Mugotitsa Bylhah, Bhattacharjee Tathagata, Ochola Michael, Mailosi Dorothy, Amadi David, Andeso Pauline, Kuria Joseph, Momanyi Reinpeter, Omondi Evans, Kajungu Dan, Todd Jim, Kiragga Agnes, Greenfield Jay
African Population and Health Research Center (APHRC), Nairobi, Kenya.
Strathmore University Business School, Strathmore University, Nairobi, Kenya.
Front Big Data. 2024 Oct 11;7:1435510. doi: 10.3389/fdata.2024.1435510. eCollection 2024.
Longitudinal studies are essential for understanding the progression of mental health disorders over time, but combining data collected through different methods to assess conditions like depression, anxiety, and psychosis presents significant challenges. This study presents a mapping technique allowing for the conversion of diverse longitudinal data into a standardized staging database, leveraging the Data Documentation Initiative (DDI) Lifecycle and the Observational Medical Outcomes Partnership (OMOP) Common Data Model (CDM) standards to ensure consistency and compatibility across datasets.

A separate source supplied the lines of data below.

/-- A parameter record breaks R386 or R387. -/
def State.paramBad (s : State) (p : Nat) (j : JobImage) (r : Param) : Bool :=
  let g := s.grp r.group
  let s4 := r.s4 j g
  let inR (a n : Nat) : Bool := a == 0 || s.inPart p a n
  bitsAt r.raw 57 7 != 0 || bitsAt r.raw 464 48 != 0 || r.fmt == 0 || 9 < r.fmt || r.lwidth == 0 || s4 == 0
    || r.offset % s4 != 0 || (s4 % r.lwidth != 0 && r.lwidth % s4 != 0)
    || (match s.memberOf g r.group with
      | none => true
      | some m => r.shard != overlapLen (m * s4) s4 r.offset (r.padded s4))
    || !inR r.pA (4 * r.shard) || !inR r.mA (4 * r.shard) || !inR r.vA (4 * r.shard) || !inR r.wA r.sw
    || r.sw < r.working s4

def State.paramsBad (s : State) (p : Nat) (j : JobImage) : Bool :=
  let l := j.params.map fun w => parseParam w.toNat
  l.any (s.paramBad p j) || !pairsOk (fun a b =>
    let s4 := a.s4 j (s.grp a.group)
    a.group == b.group && a.offset < b.offset + b.padded s4 && b.offset < a.offset + a.padded s4) l

-- The words and bytes that an image writes (R484 step 2)

/-- The bits that job load may write: RW fields, the base and size of a trace buffer (R557). -/
def loadMask (a : Nat) : Nat :=
  if dieCfg 0 ≤ a ∧ a < dieCfg 32 ∧ 0x2000 ≤ a % 0x100000 ∧ a % 0x100000 < 0x2300 ∧ a % 64 = 8 then 0x1FFFFFFFFFFFFF
  else if coreCfg 0 ≤ a ∧ a < coreCfg 128 ∧ 0x8000 ≤ a % 0x100000 ∧ a % 0x100000 < 0x9000 then 0x00FFFFFF00FFFFFF
  else rwMask a

/-- The partition that the record at a word of shared configuration space names, in state s: a pool region, an owner's
region, a context, a fabric region. -/
def State.recordPart (s : State) (a : Nat) : Option (Bool × Nat) :=
  let off := a % 0x100000
  if memCfg 0 ≤ a ∧ a < memCfg 12 ∧ 0x40000 ≤ off ∧ off < 0x41000 then
    some (s.cfgF (a / 64 * 64) 0 1 == 1, s.cfgF (a / 64 * 64) 1 3)
  else if memCfg 0 ≤ a ∧ a < memCfg 12 ∧ 0x50000 ≤ off ∧ off < 0x70000 then
    (let m := (a - memCfg 0) / 0x100000
     let r := regA m (s.cfgF (a / 32 * 32) 2 6)
     some (s.cfgF (a / 32 * 32) 0 1 == 1, s.cfgF r 1 3))
  else if ioCfg 0 ≤ a ∧ a < ioCfg 1 ∧ 0x40000 ≤ off ∧ off < 0x50000 then
    some (s.cfgF (a / 64 * 64) 0 1 == 1, s.cfgF (a / 64 * 64) 1 3)
  else if ioCfg 0 ≤ a ∧ a < ioCfg 1 ∧ 0x80000 ≤ off then some (s.cfgF (a / 32 * 32) 0 1 == 1, s.cfgF (a / 32 * 32) 1 3)
  else none

/-- An image of partition p may write the word at `a`: `old` is the state before, `new` with the image's words. -/
def wordOk (old new : State) (p a : Nat) : Bool :=
  a % 8 == 0 && (
    if coreCfg 0 ≤ a ∧ a < coreCfg 128 then old.dieIn p ((a - coreCfg 0) / 0x100000 / 4)
    else if dieCfg 0 ≤ a ∧ a < dieCfg 32 then old.dieIn p ((a - dieCfg 0) / 0x100000)
    else match new.recordPart a, old.recordPart a with
      | some n, some o => n.2 == p && (!o.1 || o.2 == p)
      | _, _ => false)

/-- A word of the image: it lands beneath the overlays in force. -/
def State.loadWord (s : State) (a : Nat) (v : W64) : State :=
  if coreCfg 0 ≤ a ∧ a < coreCfg 128 ∧ 0x8000 ≤ a % 0x100000 ∧ a % 0x100000 < 0x9000 then s.cfgWrite a v
  else
    let base := match tget (fun _ => none) s.mgmt.baseCfg a with | some w => w | none => s.cfgW a
    s.setGoverned a (writeBits base v (loadMask a) 0)

def State.writeImage (s : State) (j : JobImage) : State :=
  let s := j.cfgWords.foldl (fun s w => s.loadWord w.1 w.2) s
  j.memBytes.foldl (fun s m => s.wr m.1 m.2) s

/-- A context of the partition leaves the partition's PORTS (R470). -/
def State.contextsBad (s : State) (p : Nat) : Bool :=
  match s.platePart p with
  | none => true
  | some r => (s.contexts p).any fun n => s.ctxPorts n &&& r.ports.toNat != s.ctxPorts n

def ascending : List Nat → Bool
  | a :: b :: t => decide (a < b) && ascending (b :: t)
  | _ => true

/-- A trace buffer of the partition's dies lies outside its wells and HBM, or has a size outside 10 to 20 (R556). -/
def State.tracesBad (s : State) (p : Nat) : Bool :=
  (s.diesOf p).any fun d => (List.range 12).any fun k =>
    let n := s.cfgF (Sys2Proof.Machine.ringBase d k + 8) 48 5
    let a := s.cfgF (Sys2Proof.Machine.ringBase d k + 8) 0 48
    n != 0 && (n < 10 || 20 < n || !s.inPart p a (32 * 2 ^ n) || match homeOf a with | .core _ _ => true | _ => false)

/-- The image breaks a load check of partition p: `old` before it, `s` with what it writes. -/
def imageBad (old s : State) (p : Part) (j : JobImage) : Bool :=
  let base0 := j.sets.headD 0
  (j.cores != 120 && j.cores != 128) || j.sets.isEmpty || 16 < j.sets.length || 4 < j.alarmNodes.length
    || j.cfgWords.any (fun w => !wordOk old s p.val w.1)
    || j.memBytes.any (fun m => !s.inPart p.val m.1 m.2.length)
    || j.pins.any (fun x => !(s.streamsOf p.val).contains x.1 || x.2 % 256 != 0 || !s.inPartHbm p.val x.2 256)
    || !ascending j.steps || j.sets.any (s.tableBad p.val j) || j.sets.any (s.setBad j base0) || s.plansBad j
    || s.poolsBad || s.segsBad p j || s.groupsBad p.val || s.paramsBad p.val j || s.contextsBad p.val || s.tracesBad p.val

end Sys2Proof.Machine
end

The "INSPIRE" project integrates longitudinal data from African studies into a staging database using metadata documentation standards structured with a snowflake schema. This facilitates the development of Extraction, Transformation, and Loading (ETL) scripts for integrating data into OMOP CDM. The staging database schema is designed to capture the dynamic nature of longitudinal studies, including changes in research protocols and the use of different instruments across data collection waves.
Utilizing this mapping method, we streamlined the data migration process to the staging database, enabling subsequent integration into the OMOP CDM. Adherence to metadata standards ensures data quality, promotes interoperability, and expands opportunities for data sharing in mental health research.
The staging database serves as an innovative tool in managing longitudinal mental health data, going beyond simple data hosting to act as a comprehensive study descriptor. It provides detailed insights into each study stage and establishes a data science foundation for standardizing and integrating the data into OMOP CDM.
纵向研究对于理解心理健康障碍随时间的发展至关重要,但将通过不同方法收集的数据结合起来以评估抑郁症、焦虑症和精神病等状况面临重大挑战。本研究提出了一种映射技术,可将多样的纵向数据转换为标准化的分期数据库,利用数据文档计划(DDI)生命周期和观察性医疗结局合作组织(OMOP)通用数据模型(CDM)标准来确保数据集之间的一致性和兼容性。
“激励”项目使用以雪花模式构建的元数据文档标准,将来自非洲研究的纵向数据集成到一个分期数据库中。这便于开发用于将数据集成到OMOP CDM的提取、转换和加载(ETL)脚本。分期数据库模式旨在捕捉纵向研究的动态性质,包括研究方案的变化以及不同数据收集波次中不同工具的使用。
利用这种映射方法,我们简化了向分期数据库的数据迁移过程,使得后续能够集成到OMOP CDM中。遵守元数据标准可确保数据质量、促进互操作性,并扩大心理健康研究中数据共享的机会。
分期数据库是管理纵向心理健康数据的创新工具,不仅是简单的数据存储,还能作为全面的研究描述符。它提供了对每个研究阶段的详细洞察,并为将数据标准化和集成到OMOP CDM中奠定了数据科学基础。